The balance of an account has no influence over the speed at which you will build or re-build your credit reports or credit scores. A credit card with a $5,000 balance ages just as quickly as a credit card with a $0 balance. Further, even if you pay your balance in full each month there’s no guarantee that the account will show up on your credit reports with a $0 balance. Credit card issuers report your statement balance to the credit reporting agencies. That means even if you pay your balance in full any subsequent use of the card is going to result in a statement balance greater than $0.
One of the most effective ways to build or rebuild your credit is by responsibly managing the accounts that you currently have, or open in the future. Maintaining low balances on credit cards and never missing a payment will lead to better credit scores. However, that certainly doesn’t mean you have to live a debt free life in order to have solid credit. In fact, credit scoring models reward you for a track record of positive credit experience.

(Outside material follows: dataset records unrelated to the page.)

/-- Settles O47, by induction on the moves (`Steady.runSteps_schedule`): each step of the block commutes with the supply still
to come, and the work at hand is within the steps allowed. -/
theorem deliverySplitIsInvisible : Obligations.DeliverySplitIsInvisible := by
  intro s moves n hinv hreset hopen hport hmoves bytes commands hn
  have hs (l : List Move) : Steady { s with schedule := l } := ⟨hinv, hreset, hport⟩
  have hwork (closed : Bool) : (s.supplied (bytesDelivered moves) (commandsIssued moves) closed).work ≤ n :=
    (State.work_le _).trans hn
  constructor
  · have hnothing : closing s.srcClosed = [] := by rw [hopen]; rfl
    have hrun := (hs moves).runSteps_schedule (closed := s.srcClosed) hopen (by rw [hnothing, List.append_nil]) hmoves
      (hwork _)
    rw [hnothing] at hrun
    rw [Nat.add_comm]
    exact hrun
  · have hrun := (hs (moves ++ [.close])).runSteps_schedule (closed := true) hopen rfl hmoves (hwork true)
    rw [show moves.length + 1 + n = n + 1 + moves.length by omega]
    exact hrun

end Sys2Proof.Machine
end

section
/-! PROOFS. The statements of spec/30_encoding.md on the request bundle: its flat image read back, the decoder's table, the
encoder against it, and the step that runs the command the port accepts. -/

namespace Sys2Proof

open Sys2Proof.Machine

/-! ### The flat image read back -/

/-- The two bytes of a 16-bit field, put together again. -/
theorem le16_bytes_append (x : Half) : (x.extractLsb' 8 8 ++ x.extractLsb' 0 8 : Half) = x :=
  (BitVec.extractLsb'_append_extractLsb'_eq_extractLsb' rfl).trans BitVec.extractLsb'_eq_self

/-- The four bytes of a 32-bit field, put together again. -/
theorem le32_bytes_append (x : Word) :
    ((x.extractLsb' 24 8 ++ x.extractLsb' 16 8 : Half) ++ (x.extractLsb' 8 8 ++ x.extractLsb' 0 8 : Half) : Word) = x := by
  have high : (x.extractLsb' 24 8 ++ x.extractLsb' 16 8 : Half) = x.extractLsb' 16 16 :=
    BitVec.extractLsb'_append_extractLsb'_eq_extractLsb' rfl
  have low : (x.extractLsb' 8 8 ++ x.extractLsb' 0 8 : Half) = x.extractLsb' 0 16 :=
    BitVec.extractLsb'_append_extractLsb'_eq_extractLsb' rfl
  rw [high, low]
  exact (BitVec.extractLsb'_append_extractLsb'_eq_extractLsb' rfl).trans BitVec.extractLsb'_eq_self

/-- A bundle is read back from its flat image, whatever bytes follow it. -/
theorem ofBytes_toBytes (r : Request) (rest : List Byte) : Request.ofBytes (r.toBytes ++ rest) = some (r, rest) := by
  have hfits : r.bufLen.toNat ≤ (r.buf ++ rest).length := by simp [r.buf_length]
  simp only [Request.toBytes, le16, le32, List.cons_append, List.nil_append, Request.ofBytes, le16_bytes_append,
    le32_bytes_append, dif_pos hfits]
  simp [← r.buf_length]

/-! ### The decoder's table -/

/-- The codes outside the table of R50 are the ranges of R52. -/
theorem legalOp_eq_false_iff (op : Byte) :
    legalOp op = false ↔
      op.toNat = 0x00 ∨ (0x05 ≤ op.toNat ∧ op.toNat ≤ 0x0F) ∨ (0x12 ≤ op.toNat ∧ op.toNat ≤ 0x1F) ∨ 0x22 ≤ op.toNat := by
  simp only [legalOp, List.contains_eq_mem, List.mem_cons, List.not_mem_nil, or_false, decide_eq_false_iff_not,
    BitVec.toNat_eq, BitVec.toNat_ofNat]
  omega

/-- The decoder rejects a bundle exactly when its `op` is outside the table. -/
theorem decodeRequest_eq_error_iff (r : Request) :
    decodeRequest r = .error (.illegalOp r.op) ↔ legalOp r.op = false := by
  rcases decodeRequest_cases r with ⟨h, e⟩ | ⟨h, e⟩ | ⟨h, e⟩ | ⟨h, e⟩ | ⟨h, e⟩ | ⟨h, e⟩ | ⟨h, e⟩ | ⟨h, e⟩ | ⟨h, e⟩
  case inr.inr.inr.inr.inr.inr.inr.inr => simp [e, h]
  all_goals simp [e, h, legalOp]
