open Sys2Proof Sys2Proof.Machine

/-! ## Encoding and decoding -/

/-- Every well-formed instruction decodes from its encoding, whatever bytes follow
(spec/30_encoding.md R70–R77, R83, R84; spec/40_decode_dispatch.md R101). -/
def Obligations.DecodeOfEncodeIsIdentity : Prop :=
  ∀ (i : Instr) (rest : List Byte), WellFormed i → decode (encode i ++ rest) = .ok i

/-- The end address lies as many bytes after the start as the encoding is long: 1, 1 more in the
variable form, and the operands' sizes (R82). -/
def Obligations.EndAddressCountsEncodedBytes : Prop :=
  ∀ (i : Instr) (a : Int),
    (i.inst a).stop = a + (encode i).length ∧
    (encode i).length = 1 + (if 0xC0 ≤ i.shape.opbyte.toNat then 1 else 0) +
      (i.shape.operands.map fun o => o.bytes.length).sum

/-- Words written out from the spec's encodings decode to the instruction they stand for
(spec/95_test_vectors.md V2–V6, DEC-3, DEC-5, DEC-8, DEC-9, DEC-11, ERR-1). -/
def Obligations.SpecWordsDecode : Prop :=
  decode [0xE0, 0x3F, 0x28, 0x68] = .ok (.call [.large 0x2868]) ∧
  decode [0xE0, 0x1F, 0x4A, 0x98, 0xAE] = .ok (.call [.large 0x4A98, .small 0xAE]) ∧
  decode [0xB0] = .ok .rtrue ∧
  decode [0x95, 0x03] = .ok (.inc (.small 3)) ∧
  decode [0x2D, 0x01, 0x65] = .ok (.store .long [.small 1, .var 0x65]) ∧
  decode [0x4D, 0x01, 0x65] = .ok (.store .long [.var 1, .small 0x65]) ∧
  decode [0xCD, 0x5F, 0x01, 0x65] = .ok (.store .vari [.small 1, .small 0x65]) ∧
  decode [0xAB, 0x12] = .ok (.ret (.var 0x12)) ∧
  decode [0xE0, 0x00, 1, 2, 3, 4, 5, 6, 7, 8] =
    .ok (.call [.large 0x0102, .large 0x0304, .large 0x0506, .large 0x0708]) ∧
  decode [0xE6, 0x3C, 0x00, 0x07, 0x09] = .ok (.printNum [.large 7]) ∧
  decode [0xBE] = .ok .extendedForm

/-- The opcode byte selects form and class, "The tests are made in this order, and the first that holds
wins" (R71). -/
def Obligations.OpcodeByteSelectsFormAndClass : Prop :=
  ∀ b : Byte,
    (b = 0xBE → opcodeForm b = .extended ∧ opcodeClass b = .ext) ∧
    (b ≠ 0xBE → 0xC0 ≤ b.toNat → b.getLsbD 5 = true →
      opcodeForm b = .variableVAR ∧ opcodeClass b = .vari) ∧
    (b ≠ 0xBE → 0xC0 ≤ b.toNat → b.getLsbD 5 = false →
      opcodeForm b = .variable2OP ∧ opcodeClass b = .op2) ∧
    (b ≠ 0xBE → 0x80 ≤ b.toNat → b.toNat < 0xC0 → b.toNat / 16 % 4 = 3 →
      opcodeForm b = .short .omitted ∧ opcodeClass b = .op0) ∧
    (b ≠ 0xBE → 0x80 ≤ b.toNat → b.toNat < 0xC0 → b.toNat / 16 % 4 ≠ 3 →
      (∃ t, t ≠ .omitted ∧ opcodeForm b = .short t) ∧ opcodeClass b = .op1) ∧
    (b.toNat < 0x80 → opcodeForm b = .long ∧ opcodeClass b = .op2)

/-- Any ten bytes decode, and to a well-formed instruction: "Every opcode byte decodes" (R84), and
decoding never fails for bytes lying inside the image (R101; spec/90_conflicts.md C6). -/
def Obligations.TenBytesDecodeWellFormed : Prop :=
  ∀ bs : List Byte, 10 ≤ bs.length → ∃ i, decode bs = .ok i ∧ WellFormed i

/-- The decoder reads no byte past the end address, so no suffix byte (R102, R82): what follows the
instruction's own bytes does not change what is decoded. -/
def Obligations.DecodeReadsOnlyItsOwnBytes : Prop :=
  ∀ (bs rest : List Byte) (i : Instr), decode bs = .ok i →
    i.size ≤ bs.length ∧ decode (bs.take i.size ++ rest) = .ok i
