-- ==== Sys2Proof/Laws/Faults.lean ====
section
/-! SUPPORT. When the shared operations raise: one lemma for each, from the fault relations of Safety.lean
to the fault the operation answers. Nothing is said of the state beside a fault, but that there is one
(spec/60_exceptions.md R262). -/

namespace Sys2Proof.Machine

/-! ## Suffixes and returns -/

/-- When StoreResult raises (R106). -/
theorem storeResult_error_of {x : Word} {q : Int} {s : State} {k : FaultKind} (h : StoreFails s q k) :
    ∃ u, storeResult x q s = .error k u := by
  cases h with
  | unreadable h => exact ⟨s, act_andThen_error (memByte_error h)⟩
  | unwritable v _ hv hw =>
    exact ⟨s, (act_andThen_ok (memByte_ok_iff.2 ⟨hv, rfl⟩)).trans
      (act_andThen_error (writeVar_error_of hw))⟩

/-- When Return raises (R204). -/
theorem returnWith_error_of {x : Word} {s : State} {k : FaultKind} (h : ReturnFails s k) :
    ∃ u, returnWith x s = .error k u := by
  cases h with
  | initial h => exact ⟨s, returnWith_initial h⟩
  | store f cs _ hc h =>
    refine ⟨s.withFrames f cs, ?_⟩
    refine (act_andThen_ok (a := ()) (popFrame_ok_iff.2 ⟨f, cs, hc, rfl⟩)).trans ?_
    refine (act_andThen_ok (look_ok_iff.2 ⟨rfl, rfl⟩)).trans ?_
    cases h with
    | unreadable h => exact act_andThen_error (memByte_error h)
    | unwritable v _ hv hw =>
      exact (act_andThen_ok (memByte_ok_iff.2 ⟨hv, rfl⟩)).trans
        (act_andThen_error (writeVar_error_of hw))

/-- When Branch raises (R107, R108). -/
theorem branch_error_of {cond : Bool} {q : Int} {s : State} {k : FaultKind}
    (h : BranchFails s cond q k) : ∃ u, branch cond q s = .error k u := by
  cases h with
  | first h => exact ⟨s, act_andThen_error (act_andThen_error (memByte_error h))⟩
  | second b hb h6 h =>
    refine ⟨s, act_andThen_error ((act_andThen_ok (memByte_ok_iff.2 ⟨hb, rfl⟩)).trans ?_)⟩
    rw [if_neg (by rw [h6]; decide)]
    exact act_andThen_error (memByte_error h)
  | returns off after _ hs ho hr =>
    rw [branch_of_suffix hs, beq_self_eq_true]
    rcases ho with rfl | rfl
    · exact returnWith_error_of hr
    · exact returnWith_error_of hr

/-! ## Words and text -/

/-- The words at an address fail at the first that cannot be read. -/
theorem Memory.readWords_error_of {m : Memory} {n j : Nat} {a : Int} (hj : j < n)
    (hr : ∀ i : Nat, i < j → (m.readWord (a + 2 * i)).isSome = true)
    (hn : m.readWord (a + 2 * j) = none) : m.readWords n a = .error (a + 2 * j) := by
  induction j generalizing n a with
  | zero =>
    obtain ⟨n, rfl⟩ := Nat.exists_eq_succ_of_ne_zero (Nat.ne_of_gt hj)
    have h0 : a + 2 * ((0 : Nat) : Int) = a := by simp
    rw [h0] at hn ⊢
    rw [Memory.readWords, hn]
  | succ j ih =>
    obtain ⟨n, rfl⟩ := Nat.exists_eq_succ_of_ne_zero (show n ≠ 0 by omega)
    obtain ⟨w, hw⟩ := Option.isSome_iff_exists.1 (hr 0 (by omega))
    have hs : ∀ i : Nat, a + 2 * ((i + 1 : Nat) : Int) = a + 2 + 2 * (i : Int) := fun i => by
      push_cast; ring
    rw [show a + 2 * ((0 : Nat) : Int) = a by simp] at hw
    rw [hs] at hn ⊢
    rw [Memory.readWords, hw]
    simp only
    rw [ih (by omega) (fun i hi => by rw [← hs]; exact hr (i + 1) (by omega)) hn]
    rfl

theorem Memory.readWord_bounds {m : Memory} {p : Int} {w : Word} (h : m.readWord p = some w) :
    0 ≤ p ∧ p + 1 < m.size := by
  obtain ⟨hi, lo, h1, h2, _⟩ := Memory.readWord_some_iff.1 h
  exact ⟨(Memory.readByte_some_iff.1 h1).1, (Memory.readByte_some_iff.1 h2).2.1⟩

theorem codesFuel_error_of {m : Memory} {p e : Int} (h : TextRunsOut m p e) (n : Nat)
    (hn : 0 ≤ p → (m.size : Int) < p + 2 * n) : codesFuel m n p = .error e := by
  induction h generalizing n with
  | here p h =>
    cases n with
    | zero => rfl
    | succ n => rw [codesFuel, h]
  | later p w e hw h15 _ ih =>
    have hb := Memory.readWord_bounds hw
    have := hn hb.1
    cases n with
    | zero => simp only [Nat.cast_zero] at this; omega
    | succ n =>
      rw [codesFuel, hw]
      simp only [h15]
      rw [if_neg (by decide), ih n (fun _ => by push_cast at this; omega)]
      rfl

/-- A string that runs out of the image fails at its first word that cannot be read (R130). -/
theorem decodeText_error_of {p e : Int} {s : State} (h : TextRunsOut s.mem p e) :
    decodeText p s = .error (.outOfBounds e) s := by
  have : s.mem.codes p = .error e := codesFuel_error_of h _ (fun _ => by push_cast; omega)
  simp [decodeText, this]

/-! ## Fetch -/

theorem Memory.window_of_some {m : Memory} {a : Int} {b : Byte} (h : m.readByte a = some b) (n : Nat) :
    m.window (n + 1) a = b :: m.window n (a + 1) := by
  rw [Memory.window, h]

theorem Memory.window_of_none {m : Memory} {a : Int} (h : m.readByte a = none) (n : Nat) :
    m.window n a = [] := by
  cases n with
  | zero => rfl
  | succ n => rw [Memory.window, h]

/-- An operand that cannot be read is not fetched. -/
theorem fetchOperand_none_of {m : Memory} {t : OpType} {q : Int} {n : Nat} (ht : t ≠ .omitted)
    (hr : ¬ OperandReadable m t q) : fetchOperand t (m.window n q) = none := by
  unfold OperandReadable at hr
  cases t with
  | omitted => exact absurd rfl ht
  | smallConst =>
    rw [if_neg (by decide), Option.not_isSome_iff_eq_none] at hr
    rw [Memory.window_of_none hr]; rfl
  | varRef =>
    rw [if_neg (by decide), Option.not_isSome_iff_eq_none] at hr
    rw [Memory.window_of_none hr]; rfl
  | largeConst =>
    rw [if_pos rfl, Option.not_isSome_iff_eq_none] at hr
    cases hb : m.readByte q with
    | none => rw [Memory.window_of_none hb]; rfl
    | some hi =>
      cases hl : m.readByte (q + 1) with
      | none =>
        cases n with
        | zero => rfl
        | succ n => rw [Memory.window_of_some hb, Memory.window_of_none hl]; rfl
      | some lo => rw [Memory.readWord, hb, hl] at hr; cases hr

/-- An operand that can be read is fetched, and the window goes on after it. -/
theorem fetchOperand_some_of {m : Memory} {t : OpType} {q : Int} {n : Nat} (ht : t ≠ .omitted)
    (hr : OperandReadable m t q) (hn : t.size ≤ n) :
    ∃ o, fetchOperand t (m.window n q) = some (o, m.window (n - t.size) (q + t.size)) := by
  unfold OperandReadable at hr
  cases t with
  | omitted => exact absurd rfl ht
  | smallConst =>
    obtain ⟨b, hb⟩ := Option.isSome_iff_exists.1 (by simpa using hr)
    obtain ⟨n, rfl⟩ := Nat.exists_eq_add_of_le' hn
    exact ⟨_, by rw [OpType.size, Memory.window_of_some hb]; rfl⟩
  | varRef =>
    obtain ⟨b, hb⟩ := Option.isSome_iff_exists.1 (by simpa using hr)
    obtain ⟨n, rfl⟩ := Nat.exists_eq_add_of_le' hn
    exact ⟨_, by rw [OpType.size, Memory.window_of_some hb]; rfl⟩
  | largeConst =>
    obtain ⟨w, hw⟩ := Option.isSome_iff_exists.1 (by simpa using hr)
    obtain ⟨hi, lo, hb, hl, _⟩ := Memory.readWord_some_iff.1 hw
    obtain ⟨n, rfl⟩ := Nat.exists_eq_add_of_le' hn
    refine ⟨.large (wordOfBytes hi lo), ?_⟩
    rw [OpType.size, Memory.window_of_some hb, Memory.window_of_some hl, add_assoc]
    rfl

/-- Operands that run out of the image stop the decoder at the first that cannot be read. -/
theorem fetchOperands_error_of {m : Memory} {ts : List OpType} {q e : Int}
    (h : OperandsRunOut m ts q e) (n p : Nat) (hn : (ts.map OpType.size).sum ≤ n) :
    ∃ j : Nat, e = q + j ∧ fetchOperands ts p (m.window n q) = .error (.truncated (p + j)) := by
  induction h generalizing n p with
  | here t ts q ht hr =>
    refine ⟨0, by simp, ?_⟩
    rw [fetchOperands, if_neg ht, fetchOperand_none_of ht hr]; rfl
  | later t ts q e ht hr _ ih =>
    simp only [List.map_cons, List.sum_cons] at hn
    obtain ⟨o, ho⟩ := fetchOperand_some_of ht hr (show t.size ≤ n by omega)
    obtain ⟨j, he, hj⟩ := ih (n - t.size) (p + t.size) (by omega)
    refine ⟨t.size + j, by rw [he]; push_cast; ring, ?_⟩
    rw [fetchOperands, if_neg ht, ho]
    simp only
    rw [hj, ← add_assoc]; rfl

theorem opType_size_le (t : OpType) : t.size ≤ 2 := by cases t <;> decide

theorem typeFields_size_le (tb : Byte) : ((typeFields tb).map OpType.size).sum ≤ 8 := by
  have h := opType_size_le
  simp only [typeFields, List.map_cons, List.map_nil, List.sum_cons, List.sum_nil]
  have h0 := h (opType (tb.extractLsb' 6 2))
  have h1 := h (opType (tb.extractLsb' 4 2))
  have h2 := h (opType (tb.extractLsb' 2 2))
  have h3 := h (opType (tb.extractLsb' 0 2))
  omega

theorem opcodeForm_variable {b : Byte} (h : 0xC0 ≤ b.toNat) :
    opcodeForm b = .variable2OP ∨ opcodeForm b = .variableVAR := by
  have hb : b ≠ 0xBE := by rintro rfl; exact absurd h (by decide)
  rw [opcodeForm, if_neg hb, if_pos h]
  cases b.getLsbD 5 <;> simp

/-- A decode that runs out of the image stops at the first read that does (R101). -/
theorem decode_error_of {m : Memory} {a e : Int} (h : DecodeRunsOut m a e) :
    ∃ j : Nat, e = a + j ∧ decode (m.window maxInstrBytes a) = .error (.truncated j) := by
  unfold maxInstrBytes
  cases h with
  | opcode h => exact ⟨0, by simp, by rw [Memory.window_of_none h]; rfl⟩
  | types b hb hc h =>
    refine ⟨1, rfl, ?_⟩
    rw [Memory.window_of_some hb, Memory.window_of_none h]
    rcases opcodeForm_variable hc with hf | hf <;> simp only [decode, hf]
  | variableForm b tb _ hb hc ht ho =>
    obtain ⟨j, he, hj⟩ := fetchOperands_error_of ho 8 2 (typeFields_size_le tb)
    refine ⟨2 + j, by rw [he]; push_cast; ring, ?_⟩
    rw [Memory.window_of_some hb, Memory.window_of_some ht, add_assoc]
    rcases opcodeForm_variable hc with hf | hf <;>
      simp only [decode, hf, Int.reduceAdd, hj] <;> rfl
  | shortForm b _ hb h1 h2 h3 ho =>
    have hf : opcodeForm b = .short (opType (b.extractLsb' 4 2)) := by
      rw [opcodeForm, if_neg h3, if_neg (by omega), if_pos h1]
    cases ho with
    | later _ _ _ _ _ _ h => cases h
    | here _ _ _ ht hr =>
      refine ⟨1, rfl, ?_⟩
      rw [Memory.window_of_some hb]
      have hn := fetchOperand_none_of (n := 9) ht hr
      revert hn ht hf
      generalize opType (b.extractLsb' 4 2) = t
      intro hf ht hn
      cases t with
      | omitted => exact absurd rfl ht
      | largeConst => simp only [decode, hf, hn]
      | smallConst => simp only [decode, hf, hn]
      | varRef => simp only [decode, hf, hn]
  | longForm b _ hb h1 ho =>
    have hf : opcodeForm b = .long := by
      rw [opcodeForm, if_neg (by rintro rfl; exact absurd h1 (by decide)), if_neg (by omega),
        if_neg (by omega)]
    have hs : ∀ x y, ([longType x, longType y].map OpType.size).sum ≤ 9 := by decide
    obtain ⟨j, he, hj⟩ := fetchOperands_error_of ho 9 1 (hs _ _)
    refine ⟨1 + j, by rw [he]; push_cast; ring, ?_⟩
    rw [Memory.window_of_some hb]
    simp only [decode, hf, hj]
    rfl

end Sys2Proof.Machine
end

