/-- The globals load exactly when each of their words can be read (R292). -/
theorem exists_loadGlobals_iff {table : Word} : (∃ g, loadGlobals m table = some g) ↔
    ∀ i : Nat, i < 240 → ∃ w, m.readWord ((table.toNat : Int) + 2 * i) = some w := by
  unfold loadGlobals
  constructor
  · rintro ⟨g, hg⟩
    split at hg
    · next ws hws => exact (Memory.readWords_ok hws).2
    · cases hg
  · intro hread
    choose! d hd using hread
    rw [Memory.readWords_of_readable hd]
    exact exists_toVector_iff.2 (by rw [List.length_map, List.length_range])

/-! ## The abbreviation strings (R293, spec/41_text.md R142, R143) -/

/-- Codes that are read are those of a terminated string. -/
theorem packedText_of_codesFuel {p e : Int} {cs : List Code} (hc : codesFuel m n p = .ok (cs, e)) :
    PackedText m p cs e := by
  induction n generalizing p cs e with
  | zero => cases hc
  | succ n ih =>
    cases hw : m.readWord p with
    | none => rw [codesFuel, hw] at hc; cases hc
    | some w =>
      cases h15 : w.getLsbD 15 with
      | true =>
        rw [codesFuel_last hw h15] at hc
        cases hc
        exact .last p w hw h15
      | false =>
        rw [codesFuel_more hw h15] at hc
        cases hr : codesFuel m n (p + 2) with
        | error b => rw [hr] at hc; cases hc
        | ok r =>
          rw [hr] at hc
          cases hc
          exact .more p w _ _ hw h15 (ih hr)

theorem exists_loadEntry_iff {p : Word} : (∃ t, loadEntry m p = some t) ↔
    ∃ cs e, PackedText m (2 * (p.toNat : Int)) cs e := by
  unfold loadEntry
  constructor
  · rintro ⟨t, ht⟩
    split at ht
    · next r hr => exact ⟨r.1, r.2, packedText_of_codesFuel hr⟩
    · cases ht
  · rintro ⟨cs, e, hp⟩
    rw [unpack, Memory.codes_of_packedText hp]
    exact ⟨_, rfl⟩

/-- The entry at an address can be read, and leads to a terminated string. -/
def EntryReadable (m : Memory) (a : Int) : Prop :=
  ∃ (p : Word) (cs : List Code) (e : Int), m.readWord a = some p ∧ PackedText m (2 * (p.toNat : Int)) cs e

theorem entryReadable_iff :
    EntryReadable m a ↔ ∃ p t, m.readWord a = some p ∧ loadEntry m p = some t := by
  simp only [EntryReadable, exists_and_left, exists_loadEntry_iff]

/-- The entries load one after another, the first before the rest. -/
theorem loadEntries_succ_some_iff {ts : List Text} : loadEntries m (n + 1) a = some ts ↔
    ∃ p t rest, m.readWord a = some p ∧ loadEntry m p = some t ∧ loadEntries m n (a + 2) = some rest ∧
      ts = t :: rest := by
  rw [loadEntries]
  cases hp : m.readWord a with
  | none => simp
  | some p =>
    cases ht : loadEntry m p with
    | none => simp [ht]
    | some t => simp [ht, eq_comm]

theorem loadEntries_length {ts : List Text} (hl : loadEntries m n a = some ts) : ts.length = n := by
  induction n generalizing a ts with
  | zero => cases hl; rfl
  | succ n ih =>
    obtain ⟨p, t, rest, -, -, hrest, rfl⟩ := loadEntries_succ_some_iff.1 hl
    exact congrArg (· + 1) (ih hrest)

theorem exists_loadEntries_iff :
    (∃ ts, loadEntries m n a = some ts) ↔ ∀ j : Nat, j < n → EntryReadable m (a + 2 * j) := by
  induction n generalizing a with
  | zero => exact iff_of_true ⟨[], rfl⟩ nofun
  | succ n ih =>
    rw [forall_words_succ, ← ih, entryReadable_iff]
    simp only [loadEntries_succ_some_iff]
    constructor
    · rintro ⟨_, p, t, rest, hp, ht, hrest, rfl⟩
      exact ⟨⟨p, t, hp, ht⟩, rest, hrest⟩
    · rintro ⟨⟨p, t, hp, ht⟩, rest, hrest⟩
      exact ⟨_, p, t, rest, hp, ht, hrest, rfl⟩

/-- The abbreviations load exactly when each entry can be read and leads to a terminated string (R293). -/
theorem exists_loadAbbrevs_iff {table : Word} : (∃ v, loadAbbrevs m table = some v) ↔
    ∀ i : Nat, i < 96 → EntryReadable m ((table.toNat : Int) + 2 * i) := by
  rw [← exists_loadEntries_iff, loadAbbrevs]
  cases hl : loadEntries m 96 (table.toNat : Int) with
  | none => exact iff_of_false nofun nofun
  | some ts => exact iff_of_true (exists_toVector_iff.2 (loadEntries_length hl)) ⟨ts, rfl⟩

When I close a credit card account, will my credit scores always go down?
While it is possible for your credit scores to go down as a result of closing a credit card account, it’s not a definite. The reason your scores could go down would be due to the loss of the credit limit of the newly closed card in your debt-to-credit limit ratio measurements. If you are carrying debt on other credit cards then your debt-to-limit ratio, which is calculated by dividing your aggregate credit card debt by your aggregate credit limits on open credit cards, will likely go up. This can cause your credit scores to go down. However, if you are not carrying debt on other credit cards or the credit limit on the newly closed card was modest enough then the account closure may not result in a change in your debt-to-limit ratio sufficient to result in a score reduction.
If I pay off loans or close credit cards, will it cause their removal from my credit reports?
The credit reporting agencies do not remove accounts once they’ve been closed or paid off. In fact, there is no law requiring the credit reporting agencies to ever remove accounts that are in good standing. At this time, however, the credit reporting agencies choose to remove inactive or closed accounts 10 years after they’ve been closed. Additionally, while closed or paid off accounts are still on your credit reports they are still considered by credit scoring systems.
If I don’t have a long credit history, can I still get a VantageScore credit score?
One of the differentiating factors of the VantageScore model is its ability to score more consumers, which includes those that are new to the credit market, are infrequent users of credit, or have two or less credit accounts.
The VantageScore model will provide a score for consumers who had activity up to two years ago on at least one of the accounts in their file. Many traditional scores limit this review to just six months, allowing the VantageScore model to score people who may have been "out of the credit market" for up to two years. Additionally, the VantageScore model will include consumers whose oldest credit account is less than six months old.